Many theorems are that a statement $P(n)$ is true for all positive integers $n$ (here, $P(n)$ is a predicate or propositional function). Mathematical induction is a technique for proving theorems of this kind. In other words, mathematical induction is used to prove propositions of the form $\forall n\, P(n)$ , where the universe of discourse is the set $\{ 0, 1 , 2, \dots \}$ of non-negative integers, or sometimes the set $\{ 1, 2, \dots \}$ .

A proof by mathematical induction that $P(n)$ is true for every positive integer $n$ consists of two steps:

Basis step The proposition $P(0)$ (or sometimes $P(1)$ ) is shown to be true.

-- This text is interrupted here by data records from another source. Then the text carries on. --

/-- Settles O1: the instruction stands in the map, and the decoder reads the bytes the encoder writes for it. -/
theorem decodeOfEncodeIsIdentity : Obligations.DecodeOfEncodeIsIdentity := by
  intro i rest hwf
  obtain ⟨op, b1, b2, rfl⟩ := exists_decodeOp_eq hwf
  exact decode_eq_ok_iff.mpr ⟨op, b1, b2, rfl, by rw [encode_decodeOp]⟩

/-- Settles O2: what the decoder reads stands in the map, and the encoder writes back the bytes taken. -/
theorem encodeOfDecodeIsIdentity : Obligations.EncodeOfDecodeIsIdentity := by
  intro bytes rest i h
  obtain ⟨op, b1, b2, rfl, rfl⟩ := decode_eq_ok_iff.mp h
  exact ⟨decodeOp_wf op b1 b2, by rw [encode_decodeOp]⟩

/-- Settles O4: each word is read by the opcode map as it stands. -/
theorem sampleWordsDecode : Obligations.SampleWordsDecode :=
  ⟨rfl, rfl, rfl, rfl, rfl, rfl, rfl, rfl, rfl, rfl, rfl, rfl⟩

/-! ### The invalid opcodes -/

theorem mnemonic_eq_INVALID {i : Instr} (h : i.mnemonic = .INVALID) : ∃ op, i = .invalid op := by
  cases i
  case invalid op => exact ⟨op, rfl⟩
  all_goals nomatch h

/-- An invalid opcode looks at no operand byte (R100). -/
theorem decodeOp_of_mem_invalidOpcodes {op : Byte} (h : op ∈ invalidOpcodes) (b1 b2 : Byte) :
    decodeOp op b1 b2 = .invalid op := by
  obtain ⟨hop, hl⟩ := decodeOp_invalid op h
  rw [decodeOp_operands, hl]
  exact hop

/-- The bytes of R100 are the ones the map reads as INVALID: the byte an `invalid` carries is the opcode byte read
(`head?_encode_decodeOp`), and it is one of the list (`decodeOp_wf`). -/
theorem mem_invalidOpcodes_of_mnemonic {op b1 b2 : Byte} (h : (decodeOp op b1 b2).mnemonic = .INVALID) :
    op ∈ invalidOpcodes := by
  obtain ⟨op', hi⟩ := mnemonic_eq_INVALID h
  have hwf := decodeOp_wf op b1 b2
  have hhead := head?_encode_decodeOp op b1 b2
  rw [hi] at hwf hhead
  obtain rfl : op' = op := Option.some.inj hhead
  simpa [Instr.wf] using hwf

theorem nodup_invalidOpcodes : invalidOpcodes.Nodup := by decide +kernel

/-- Settles O3: the opcode alone gives the length (`decodeOp_length`); a byte of the list reads as INVALID, and no other does. -/
theorem opcodeMapIsTotal : Obligations.OpcodeMapIsTotal := by
  refine ⟨rfl, nodup_invalidOpcodes, fun op b1 b2 => ?_⟩
  have hread (h : op ∈ invalidOpcodes) := decodeOp_of_mem_invalidOpcodes h b1 b2
  have hmem : (decodeOp op b1 b2).mnemonic = .INVALID → op ∈ invalidOpcodes := mem_invalidOpcodes_of_mnemonic
  exact ⟨decodeOp_length op b1 b2, ⟨hread, fun h => hmem (by rw [h]; rfl)⟩, ⟨fun h => by rw [hread h]; rfl, hmem⟩,
    fun h => (decodeOp_invalid op h).2⟩

/-- Settles O57: the report, PC and the cycle count are all the invalid-opcode handler writes (R244). -/
theorem invalidOpcodeSkipsOneByte : Obligations.InvalidOpcodeSkipsOneByte := by
  intro op s _
  have hrun : RunFrame s (((s.emitReport s.pc op).setPc (s.pc + 1)).setCycles 0) :=
    (((RunFrame.refl s).emitReport _ _).setPc _).setCycles _
  refine ⟨rfl, _, rfl, rfl, by simp [BitVec.toNat_add], rfl, rfl, rfl, ?_⟩
  exact frame_of_runFrame (fun r _ => by cases r <;> rfl) (fun _ _ => rfl) hrun (.refl _ _)

end Sys2Proof.Laws
end

section
/-! The addressing modes (R110 to R124): where each mode's effective address lies as a number, when it crosses a page, and the two
reads an indirect mode makes; then the operand of a read (R128) and JMP (R209, R210). -/

namespace Sys2Proof.Laws
open Sys2Proof.Machine Sys2Proof.Stated

/-! ### Addresses as numbers -/

@[simp] theorem toNat_zeroPage (b : Byte) : (zeroPage b).toNat = b.toNat := by
  simp [zeroPage, toNat_wordOf]

theorem zeroPage_eq_ofNat (b : Byte) : zeroPage b = BitVec.ofNat 16 b.toNat := by
  rw [← toNat_zeroPage, BitVec.ofNat_toNat, BitVec.setWidth_eq]

@[simp] theorem toNat_indexOf (b : Byte) : (indexOf b).toNat = b.toNat :=
  BitVec.toNat_setWidth_of_le (by decide)

theorem add_one_eq_ofNat (w : Addr) : w + 1 = BitVec.ofNat 16 (w.toNat + 1) := by
  simp [BitVec.ofNat_add]

/-- An index register is added modulo 65536 (R117). -/
theorem toNat_add_indexOf (w : Addr) (x : Byte) : (w + indexOf x).toNat = (w.toNat + x.toNat) % 65536 := by
  rw [BitVec.toNat_add, toNat_indexOf]
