-- ==== Sys2Proof/Machine/Fields.lean ====
section
/-!
DEFINITION. Every field of every register the spec describes under a heading of its own, by the spec's name
(BLOCK_REG_FIELD, R5 to R9): where it lies in the control range (the byte offset of its register, R558, and its bits)
and the value its Reset column gives. Generated from the register tables of spec/; where a Reset column reads "strap",
"image", "key store" or "device data" the field stands at 0 until the start-up step that sets it (log entry 2).
-/
set_option linter.unusedVariables false
namespace Sys2Proof.Machine

/-- A register field: the byte offset of its register in the control range, its lowest bit, its width, and its value after a cold reset (R9). -/
structure Field where
  off : Nat
  lo : Nat
  width : Nat
  reset : Nat
  deriving DecidableEq, Repr

/-- The bit address of a field in the control range: the key it is held under. -/
def Field.key (f : Field) : Nat := f.off * 8 + f.lo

Inductive step The implication

P(n) \rightarrow P(n + 1 )

is shown to be true for every non-negative integer $n$ .

The inductive hypothesis

Here $P(n)$ is called the inductive hypothesis. When we complete both steps of a proof by mathematical induction, we have proved that $P(n)$ is true for all positive integers $n$ ; that is, we have shown that $\forall n\, P(n)$ is true.

Expressed as a rule of inference, this proof technique can be stated as

[P( 0 ) \wedge \forall n (P(n) \rightarrow P(n + 1 ))] \rightarrow \forall n \in \N \, P(n)

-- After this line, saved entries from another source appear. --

-- ==== Sys2Proof/Machine/Store.lean ====
section
/-!
DEFINITION. Requests to the store (chapter 10): reads and writes of bytes under R264, R265, R567 and the sealed rows of
R484 to R487, what decoding reports, buffers as byte ranges, and serving the requests that wait (R272, R276).
-/
namespace Sys2Proof.Machine

/-! Reports (R264). -/

/-- The report of one protected word: kind 0 corrected, 1 uncorrectable, 2 poison; symbol 63 when none. -/
def Dev.storeReport (d : Dev) (w kind sym : Nat) (count : Bool := true) : Dev :=
  let n := w / 2 ^ 13
  let d := ((((d.wr STORE_ERR_ADDR_BANK n).wr STORE_ERR_ADDR_ROW (w / 16)).wr STORE_ERR_ADDR_WORD w).wr
    STORE_ERR_ADDR_SYMBOL sym).wr STORE_ERR_ADDR_KIND kind
  let e : Ev := { cls := if kind == 0 then .ochre else if kind == 1 then .crimson else .slate
                  flag := if kind == 0 then STORE_STAT_CORR else if kind == 1 then STORE_STAT_UNCORR else STORE_STAT_POISONRD
                  ukind := 2, uid := n, detail := 32 * w + 2 ^ 48 * sym, test := d.flipped == some w }
  let d := d.incSat (if kind == 0 then STORE_STAT_CCOUNT else if kind == 1 then STORE_STAT_UCOUNT else STORE_STAT_PCOUNT)
  if kind == 2 then d.raise { e with test := false } else if count then d.raiseCounted e .bank n else d.raise e

/-- A corrected word waits for its write-back (R264). -/
def Dev.queueWriteBack (d : Dev) (w : Nat) : Dev :=
  { d with writeBacks := if d.writeBacks.contains w then d.writeBacks else d.writeBacks ++ [w] }

/-- Read protected word w: its bytes, the outcome, and the report (R264, R567). -/
def Dev.readWord (d : Dev) (w : Nat) : List Byte × Outc × Dev :=
  match d.findWord w with
  | .good b => (b, .ok, d)
  | .fixed b s => (b, .ok, (d.queueWriteBack w).storeReport w 0 s)
  | .poison => (List.replicate 32 0xFF, .busError, d.storeReport w 2 63)
  | .lost => (List.replicate 32 0xFF, .uncorrectable, d.storeReport w 1 63)

/-- Merge bytes under enables. -/
def mergeBytes : List Byte → List Byte → List Bool → List Byte
  | o :: os, n :: ns, e :: es => (if e then n else o) :: mergeBytes os ns es
  | os, _, _ => os

/-- Write protected word w under byte enables (R265). -/
def Dev.writeWord (d : Dev) (w : Nat) (data : List Byte) (en : List Bool) : Outc × Dev :=
  if !(en.any id) then (.ok, d)
  else if en.all id && en.length == 32 then (.ok, d.putWord w data)
  else match d.findWord w with
    | .good b => (.ok, d.putWord w (mergeBytes b data en))
    | .fixed b s => (.ok, (d.storeReport w 0 s).putWord w (mergeBytes b data en))
    | .poison => (.busError, d.storeReport w 2 63)
    | .lost => (.uncorrectable, d.storeReport w 1 63)

/-! Sealed rows (R484 to R487). -/

/-- What the first codeword of a sealed row decodes to, from its wrong symbols (R484). -/
inductive SealFound where
  | clean | corrected (sym : Nat) | lost | forged
  deriving DecidableEq, Repr

/-- Decode the wrong symbols of codeword 0: a correction that is not the real error leaves a payload whose tag fails. -/
def sealFind (err : List (Nat × Nat)) : SealFound :=
  if err.isEmpty then .clean
  else
    let at_ := fun s => (err.filterMap fun (i, v) => if i = s then some v else none).foldl (· ^^^ ·) 0
    let (a, b, c) := rsCheck3 ((List.range 67).map at_)
    match rsFind3 70 (a ^^^ at_ 67, b ^^^ at_ 68, c ^^^ at_ 69) with
    | .valid => .forged
    | .many => .lost
    | .one s v => if err == [(s, v)] then .corrected s else .forged

/-- A tag failure (R485, R490): the row is burnt. -/
def Dev.tagFail (d : Dev) (r : Nat) : Dev :=
  let d := match d.bufferAt r with
    | some (h, _, i) => (d.wr SEC_TAGBUF_BUF h).wr SEC_TAGBUF_ROW i
    | none => d
  let d := { d.poisonRow r with sealedRows := KMap.put d.sealedRows r ⟨burntCtr, [], false⟩ }
  ((d.wr SEC_TAGADDR_ADDR (512 * r)).incSat SEC_STAT_COUNT).raise
    { cls := .crimson, flag := SEC_STAT_TAGFAIL, ukind := 2, uid := r / 512, detail := 512 * r + 2 ^ 48 * 63 }

/-- The version counter of a row has ended (R485, R490). -/
def Dev.counterEnd (d : Dev) (r : Nat) : Dev :=
  let d := match d.bufferAt r with
    | some (h, _, i) => (d.wr SEC_TAGBUF_BUF h).wr SEC_TAGBUF_ROW i
    | none => d
  ((d.wr SEC_TAGADDR_ADDR (512 * r)).incSat SEC_STAT_COUNT).raise
    { cls := .crimson, flag := SEC_STAT_CTREND, ukind := 2, uid := r / 512, detail := 512 * r + 2 ^ 48 * 63 }

/-- Read and verify sealed row r: its outcome, the counter of a live row, and the reports (R485). -/
def Dev.verifyRow (d : Dev) (r : Nat) : Outc × Nat × Dev :=
  match KMap.find d.sealedRows r with
  | none => (.busError, 0, d.storeReport (16 * r) 2 63)
  | some s =>
    if s.ctr == burntCtr then (.busError, burntCtr, d.storeReport (16 * r) 2 63)
    else match sealFind s.err with
      | .clean => if s.forged then (.busError, burntCtr, d.tagFail r) else (.ok, s.ctr, d)
      | .corrected sym =>
        let d := (d.queueWriteBack (16 * r)).storeReport (16 * r) 0 sym
        if s.forged then (.busError, burntCtr, d.tagFail r) else (.ok, s.ctr, d)
      | .lost => (.uncorrectable, s.ctr, d.storeReport (16 * r) 1 63)
      | .forged => (.busError, burntCtr, d.tagFail r)

/-- Seal row r with its plaintext under a counter; an armed flip alters codeword 0 (R279, R487). -/
def Dev.sealRow (d : Dev) (r ctr : Nat) (data : List Byte) : Dev :=
  let flip := d.on STORE_FLIP_CTL_ARM && d.rd STORE_FLIP_CTL_BANK == r / 512
  let m := d.flipMask
  let err := if flip then (List.range 35).filterMap fun s => if bitsOf m (8 * s) 8 = 0 then none else some (s, bitsOf m (8 * s) 8)
    else []
  let d := (List.range 16).foldl (fun d w => d.setWord (16 * r + w) ((data.drop (32 * w)).take 32) [0, 0, 0]) d
  let d := { d with
    sealedRows := KMap.put d.sealedRows r ⟨ctr, err, false⟩
    writeBacks := d.writeBacks.filter fun w => decide (w / 16 ≠ r)
    flipped := if flip then some (16 * r) else if d.flipped = some (16 * r) then none else d.flipped }
  if flip then d.clr STORE_FLIP_CTL_ARM else d

/-- The symbols of a stored codeword as a decoder reads them: the payload, corrected where it can be, and the wrong symbols (two stand for what
cannot be corrected). -/
def readCodeword (cw : List Nat) : List Nat × List (Nat × Nat) :=
  let p := cw.take 67
  let (a, b, c) := rsCheck3 p
  match rsFind3 70 (a ^^^ cw.getD 67 0, b ^^^ cw.getD 68 0, c ^^^ cw.getD 69 0) with
  | .valid => (p, [])
  | .one s v => (p.set s (p.getD s 0 ^^^ v), [(s, v)])
  | .many => (p, [(67, 1), (68, 1)])

/-- A sealed row takes 560 stored bytes (R483, R484, R487): a mirrored row verifies under its handle, generation and index, wherever it lies. -/
def Dev.putStored (d : Dev) (r : Nat) (stored : List Nat) : Dev :=
  match d.bufferAt r with
  | none => d
  | some (h, b, i) =>
    let cws := (List.range 8).map fun j => readCodeword ((stored.drop (70 * j)).take 70)
    let (ctr, plain, ok) := unsealPayload (rowKey (d.keyBytes b.key) h b.gen i) ((cws.map (·.1)).flatten)
    let err := if (cws.drop 1).any fun c => 1 < c.2.length then [(67, 1), (68, 1)] else (cws.headD ([], [])).2
    if ctr = burntCtr then { d.poisonRow r with sealedRows := KMap.put d.sealedRows r ⟨burntCtr, [], false⟩ }
    else
      let d := (List.range 16).foldl (fun d w => d.setWord (16 * r + w) (((plain.drop (32 * w)).take 32).map (BitVec.ofNat 8)) [0, 0, 0]) d
      { d with sealedRows := KMap.put d.sealedRows r ⟨ctr, err, !ok⟩ }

How to write a proof by induction

The first step in the proof is to show that $P(0)$ is true. This amounts to showing that the particular statement $P(n)$ obtained when $n$ is replaced by $0$ is true.

The next step is to show that $P(n) \rightarrow P(n + 1)$ is true for every positive integer $n$ . This can be done by assuming that $P(n)$ is true and showing that under this hypothesis $P(n + 1 )$ must also be true.

The final step of the proof is to invoke the “principle of mathematical induction” which implies the theorem $\forall n, P(n)$ is true.

Example 3.1. When doing an inductive proof, think of a (business) letter format.

Let $P(n)$ be the statement ”…”.

$P(m)$ is true because …

Assume $P(k),$ for some $k \geq m$ , is true:

Here is an argument that $P(k+1)$ must be true, assuming that $P(k)$ is true. …

Thus, by the principle of mathematical induction,

$P(n)$ is true for every integer $n\geq m$ .

Although we are taking $m=0$ in this discussion it is sometimes convenient to start with $m=1$ , or $m=2$ , etc.

Important remark

In a proof by mathematical induction it is not assumed that $P(n)$ is true for all positive integers! It is only shown that if $P(n)$ is true, then $P(n + 1)$ is also true, that is, $P(n) \rightarrow P(n+1)$ . Thus, a proof by mathematical induction is not a circular argument.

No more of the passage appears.